An Agent retrieves from the knowledge base and answers in a structured way.

Why RAG?

LLMs are limited by:

Knowledge cutoff — no brand-new facts after training
Private data — no access to your internal API docs or manuals

RAG fixes this: retrieve relevant chunks first, then generate grounded answers.

Without RAG	With RAG
“I don’t know your API shape”	“Per your API doc, auth uses Bearer Token…”
Higher hallucination risk	Grounded in real docs
No citations	Can point to source docs

Three-stage retrieval pipeline

Layers of filtering keep only relevant context for the LLM:

┌─────────────────────────────────────────────────────┐
│                                                     │
│  User question                                      │
│     ↓                                               │
│  ┌──── Stage 1: dual retrieval ────┐                │
│  │                                 │                │
│  │  BM25           Vector search   │                │
│  │  (keywords)     (semantics)     │                │
│  │     ↓              ↓            │                │
│  │   set A         set B          │                │
│  └──────────┬─────────────────────┘                │
│             ↓                                       │
│  ┌──── Stage 2: RRF fusion ─────┐                  │
│  │  Merge lists, dedupe          │                  │
│  └──────────┬───────────────────┘                  │
│             ↓                                       │
│  ┌──── Stage 3: LLM rerank ─────┐                  │
│  │  Score Top-N, reorder        │                  │
│  │  Take Top-K for context       │                  │
│  └──────────┬───────────────────┘                  │
│             ↓                                       │
│  Inject into Agent → answer                         │
│                                                     │
└─────────────────────────────────────────────────────┘

Stage 1: dual retrieval

BM25 (lexical)

Query: "API authentication"
→ Matches chunks containing "API" and "auth"
→ Good for exact terms, symbols, identifiers

Vector (semantic)

Query: "how do we authorize requests"
→ Embedding similarity to "auth", "token", "Bearer" passages
→ Good for paraphrases and intent

Why both?

BM25 alone misses synonyms; vectors alone can drift on symbols like getUserById. Together you get precision and recall.

Stage 2: RRF fusion

Reciprocal Rank Fusion:

RRF score = Σ 1 / (k + rank_i)

k is a constant (often 60); rank_i is the rank in list i.
Chunks strong in both lists rise to the top after fusion.

Stage 3: LLM reranking

Take Top-N fused candidates; have the LLM score relevance:

System: Score each passage 0–10 for relevance to the query.
Query: "API authentication"

Passage 1: "All API calls must send Bearer Token in Header..." → 9
Passage 2: "API returns JSON..." → 3
Passage 3: "Auth module uses JWT, 24h expiry..." → 8

Inject the highest-scoring Top-K into the Agent context.

Hierarchical chunking

Quality depends on chunking. Xiajiao (虾饺) uses parent/child chunks:

Two-tier design

┌────────────────────────────────────┐
│  Parent chunk (~800 chars)         │
│                                    │
│  ┌──────────┐  ┌──────────┐       │
│  │ Child    │  │ Child    │  ...  │
│  │ ~200 ch  │  │ ~200 ch  │       │
│  └──────────┘  └──────────┘       │
│                                    │
└────────────────────────────────────┘

Child (~200): retrieval granularity—tighter focus, better hits
Parent (~800): context for the model—full surrounding text

Flow: search children → map to parents → send parents to the LLM.

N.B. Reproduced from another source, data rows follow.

/-! The family 70_reset_and_hazards.md: how long a run can be for the text it runs over (R90, R92). -/

/-! ## The addresses that a text lists -/

/-- A byte that reads is a byte the text lists. -/
theorem Memory.mem_addresses_of_read {m : Memory} {a : Nat} (h : (m.read a).isSome) : a ∈ m.map Prod.fst := by
  induction m with
  | nil => exact absurd h (by simp [Memory.read])
  | cons c m ih =>
    by_cases hc : c.1 = a
    · simp [hc]
    · rw [Memory.read, if_neg hc] at h
      exact List.mem_cons_of_mem _ (ih h)

/-- A word reads only where its four bytes do (R24). -/
theorem Memory.read_of_readWord {m : Memory} {a : Addr} {w : Word} (h : m.readWord a = some w) {b : Nat} (hb : b < 4) :
    (m.read (a.toNat + b)).isSome := by
  unfold Memory.readWord at h
  split at h
  · split at h
    · next h0 h1 h2 h3 => interval_cases b <;> simp [h0, h1, h2, h3]
    · exact nomatch h
  · exact nomatch h

/-- A text that lists `n` consecutive addresses has at least `n` bytes: the addresses are distinct. -/
theorem Memory.le_length_of_addresses {m : Memory} {a n : Nat}
    (h : ∀ x, a ≤ x → x < a + n → x ∈ m.map Prod.fst) : n ≤ m.length := by
  have hsub : List.range' a n ⊆ m.map Prod.fst := fun x hx =>
    have ⟨hle, hlt⟩ := List.mem_range'_1.1 hx
    h x hle hlt
  simpa using (List.subperm_of_subset List.nodup_range' hsub).length_le

/-! ## The bytes that a run passes -/

/-- The text lists every byte that a run's `pc` passes: each of them is a byte of the word some step ran. -/
theorem run_passes_listed_bytes {k : Nat} {s t : State} (h : Host.Core.run Sys2Proof.core k s = .next t) {x : Nat}
    (hle : s.pc.toNat ≤ x) (hlt : x < s.pc.toNat + 4 * k) : x ∈ s.text.map Prod.fst := by
  obtain ⟨hend, hsteps⟩ := runIsStraightLine k s t h
  obtain ⟨j, b, hb, rfl⟩ : ∃ j b, b < 4 ∧ x = s.pc.toNat + 4 * j + b :=
    ⟨(x - s.pc.toNat) / 4, (x - s.pc.toNat) % 4, by omega, by omega⟩
  obtain ⟨_, _, _, _, hword, _⟩ := hsteps j (by omega)
  have hpc : (s.pc + BitVec.ofNat 64 (4 * j)).toNat = s.pc.toNat + 4 * j := by bv_omega
  exact Memory.mem_addresses_of_read (hpc ▸ Memory.read_of_readWord hword hb)

/-! ## The obligation -/

/-- Settles O49: the `pc` never wraps, so the `4 * k` bytes that `k` steps pass are distinct, and the text lists them
all. The premise that the text is canonical is not needed: a text that lists an address twice is only longer. -/
theorem runBoundedByText : Obligations.RunBoundedByText := fun _ _ _ _ h =>
  Memory.le_length_of_addresses fun _ => run_passes_listed_bytes h

end Sys2Proof.Machine

namespace Sys2Proof.Machine

/-! The instruction a test loads: the word that `withFetchWord` puts at the `pc` is the one the next step runs (R24,
R36). -/

/-! ## The loaded word -/

/-- The opcode table's number for a 32-bit word is the word itself. -/
@[simp] theorem tableWord_toNat (w : Word) : tableWord 32 w.toNat = w := by
  rw [tableWord, Nat.mod_eq_of_lt w.isLt, BitVec.ofNat_toNat, BitVec.setWidth_eq]

/-- A word loaded at an aligned `pc` is fetched next (R24). -/
theorem State.loadAtPc_fetch (s : State) (w : Word) (h : s.pc.toNat % 4 = 0) : (s.loadAtPc w).fetch = some w :=
  s.text.readWord_putWord_same w h

/-- A step runs the instruction whose word was loaded at an aligned `pc`: the load leaves a running state that is not
at `end_pc`, and the decoder gives the encoded instruction back. -/
theorem step_loadAtPc_encode (s : State) {i : Instr} (hi : i.wellFormed = true) (hpc : s.pc.toNat % 4 = 0) :
    step (s.loadAtPc (encode i)) = exec i (s.loadAtPc (encode i)) :=
  stepRunsDecodedInstruction _ (encode i) i (s.loadAtPc_outcome _) (s.loadAtPc_endPc_ne _)
    (s.loadAtPc_fetch (encode i) hpc) (decodeWord_encode i hi)

/-! ## The obligation -/

/-- Settles O6: `withFetchWord` loads the word of `i` itself, and a step runs what was loaded. -/
theorem loadedInstructionRunsNext : Obligations.LoadedInstructionRunsNext := by
  intro s i hi hpc
  rw [State.withFetchWord, tableWord_toNat]
  exact step_loadAtPc_encode s hi hpc

end Sys2Proof.Machine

Why not retrieve on parents only?

Large parents mix topics; one embedding averages everything and hurts precision. Small children retrieve accurately; parents restore context.

Supported formats

Format	Notes	Parsing
PDF	Common	pdf-parse
TXT	Plain text	Direct read
Markdown	Docs	Direct read, structure kept
Other text	`.log`, `.csv`, etc.	Direct read

Usage

Upload

In the web UI, open Agent settings and upload into the knowledge area:

Open Agent settings
Upload in the KB section
System parses → chunks → embeds → indexes

Query

The Agent uses rag_query (see Tool Calling):

You: @Code assistant How do we call the payment API?
Code assistant: [rag_query: "payment API usage"]
→ pulls from your uploaded API doc
→ answers from retrieved text

Compared to other RAG stacks

	Xiajiao (虾饺) RAG	Dify RAG	LangChain RAG
Retrieval	BM25 + vector + LLM rerank	Vector + keywords	Configurable
Chunking	Hierarchical	Fixed size	Configurable
Vector store	SQLite (zero extra services)	Qdrant / Weaviate	FAISS / Pinecone
Deploy	`npm start`	Docker Compose	Bring your own
External deps	None for vectors	Vector DB usually required	Often vector DB

Less flexible than a bespoke stack, but zero external vector DB—everything in one Node process with SQLite.

Tuning tips

1. Document quality

Clear structure: headings, lists, paragraphs—not walls of text
High signal, low fluff
Consistent terminology

2. Chunk sizes

Defaults are 200/800. Very long native paragraphs may need code-level tuning.

3. Embedding model

Default text-embedding-3-small. With providers like Qwen, the matching provider embedding is used. For Chinese-heavy corpora, a Chinese-optimized embedding model helps.

4. Query wording

BM25 is lexical. If “how do I pay” fails, try the doc’s exact term payment API.

5. What works well / poorly

Works well	Works poorly
API docs (structured, crisp terms)	Scanned PDFs (bad OCR)
Specs with clear sections	Dense Excel exports
Q&A style manuals	Image-only slide decks
Markdown notes	Long nested legal prose

Example trace

User: @Code assistant What order statuses exist?

Internal:
├─ BM25 (FTS5): "order status"
│  hit 1: "Statuses: pending, paid, shipped, completed, cancelled" (8.2)
│  hit 2: "POST /api/orders" (3.1)
│
├─ Vector: embed("what order statuses")
│  hit 1: "enum OrderStatus { PENDING, PAID, ... }" (0.89)
│  hit 2: "Flow: pending→paid→shipped→completed" (0.85)
│
├─ RRF → Top 5
│
└─ LLM rerank → inject top 3 chunks

Assistant:
"Per your docs there are five statuses:
1. pending
2. paid
3. shipped
4. completed
5. cancelled

Flow: pending → paid → shipped → completed; any → cancelled.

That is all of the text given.